_Work required:_ Down to the last line, retype each line of the entries exactly, starting with the one that contains "s.granules.set core (l.foldl".

_Data for review:_
○ ○ ○ ○
-- ==== Sys2Proof/Machine/Placement.lean ====
section
/-! DEFINITION. Partition registers, granules, and the placing of workgroups (01 R7, R21; 02 R42, R53; 05 R124, R133; 16 R309 to
R311; 17 R321 to R327). -/

namespace Sys2Proof.Machine

open Sys2Proof

/-! ## World partition registers (16 R309, R310) -/

def parsePart (v : W64) : PartEntry :=
  let n := v.toNat
  { valid := bitOf n 63, world := bitsOf n 48 10, weight := bitsOf n 32 8, slots := bitsOf n 16 6, granules := bitsOf n 0 6,
    raw := v &&& 0x83FF00FF003F003F }

/-- A valid entry keeps its fields' limits (log 46). Reserved bits are ignored and read as zero (00 R4). -/
def partOk (v : W64) : Bool :=
  let p := parsePart v
  !p.valid || (decide (1 ≤ p.weight) && decide (p.slots ≤ 32) && decide (p.granules ≤ 48))

/-- Workgroups of a core that hold their place. -/
def resident (s : State) (core : CoreId) : List (Nat × Workgroup) :=
  s.wgs.filter fun p => decide (p.2.core = core) && !p.2.released && p.2.parked.isNone

def wgWorld (s : State) (g : Workgroup) : Option Nat := (s.launches.get? g.launch).map Launch.world

def partList (v : Vector PartEntry 8) : List PartEntry := v.toList.filter PartEntry.valid

/-- Whether a core's registers may stand as `new`: no world twice, shares within the core, every resident world listed. -/
def partsOk (s : State) (core : CoreId) (new : Vector PartEntry 8) : Bool :=
  let l := partList new
  decide ((l.map PartEntry.world).Nodup) && decide ((l.map PartEntry.granules).foldl (· + ·) 0 ≤ 48)
    && decide ((l.map PartEntry.slots).foldl (· + ·) 0 ≤ 32)
    && (resident s core).all fun p => match wgWorld s p.2 with
      | some w => (partList (s.partReg core)).all (fun x => x.world != w) || l.any fun x => x.world == w
      | none => true

def execWorldPartitionWrite (core : CoreId) (idx : Fin 8) (val : W64) (s : State) : Host.Outcome State Fault Refusal :=
  .next (
    let new := (s.partReg core).set idx (parsePart val)
    if partOk val && partsOk s core new then { s with partRegs := s.partRegs.set core new } else s)

def partOf? (s : State) (core : CoreId) (world : Nat) : Option PartEntry := (partList (s.partReg core)).find? fun x => x.world = world

/-! ## Granules (16 R311) -/

def heldBy (s : State) (core : CoreId) (world : Nat) : Nat :=
  (s.granulesOf core).toList.countP fun g => match g with
    | .held _ w => w == world
    | _ => false

def freeGranules (s : State) (core : CoreId) : List (Fin 48) :=
  (List.finRange 48).filter fun g => decide ((s.granulesOf core)[g] = .free)

/-- A workgroup's granules are released: each is zeroed before it is free again. -/
def releaseGranules (s : State) (core : CoreId) (wg : Nat) : State :=
  let one (g : Granule) : Granule :=
    match g with
    | .held k w => if k = wg then .zeroing w else g
    | _ => g
  { s with granules := s.granules.set core (vmap one (s.granulesOf core)) }

def takeGranules (s : State) (core : CoreId) (wg world : Nat) (l : List (Fin 48)) : State :=
  { s with granules := s.granules.set core (l.foldl (fun (v : Vector Granule 48) (g : Fin 48) => v.set g (.held wg world)) (s.granulesOf core)) }

def execGranuleZeroingDone (core : CoreId) (g : Fin 48) (s : State) : Host.Outcome State Fault Refusal :=
  .next (match (s.granulesOf core)[g] with
    | .zeroing _ => { s with granules := s.granules.set core ((s.granulesOf core).set g .free) }
    | _ => s)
○ ○ ○ ○
_Exercise output:_
  { s with granules := s.granules.set core (l.foldl (fun (v : Vector Granule 48) (g : Fin 48) => v.set g (.held wg world)) (s.granulesOf core)) }

def execGranuleZeroingDone (core : CoreId) (g : Fin 48) (s : State) : Host.Outcome State Fault Refusal :=
  .next (match (s.granulesOf core)[g] with
    | .zeroing _ => { s with granules := s.granules.set core ((s.granulesOf core).set g .free) }
    | _ => s)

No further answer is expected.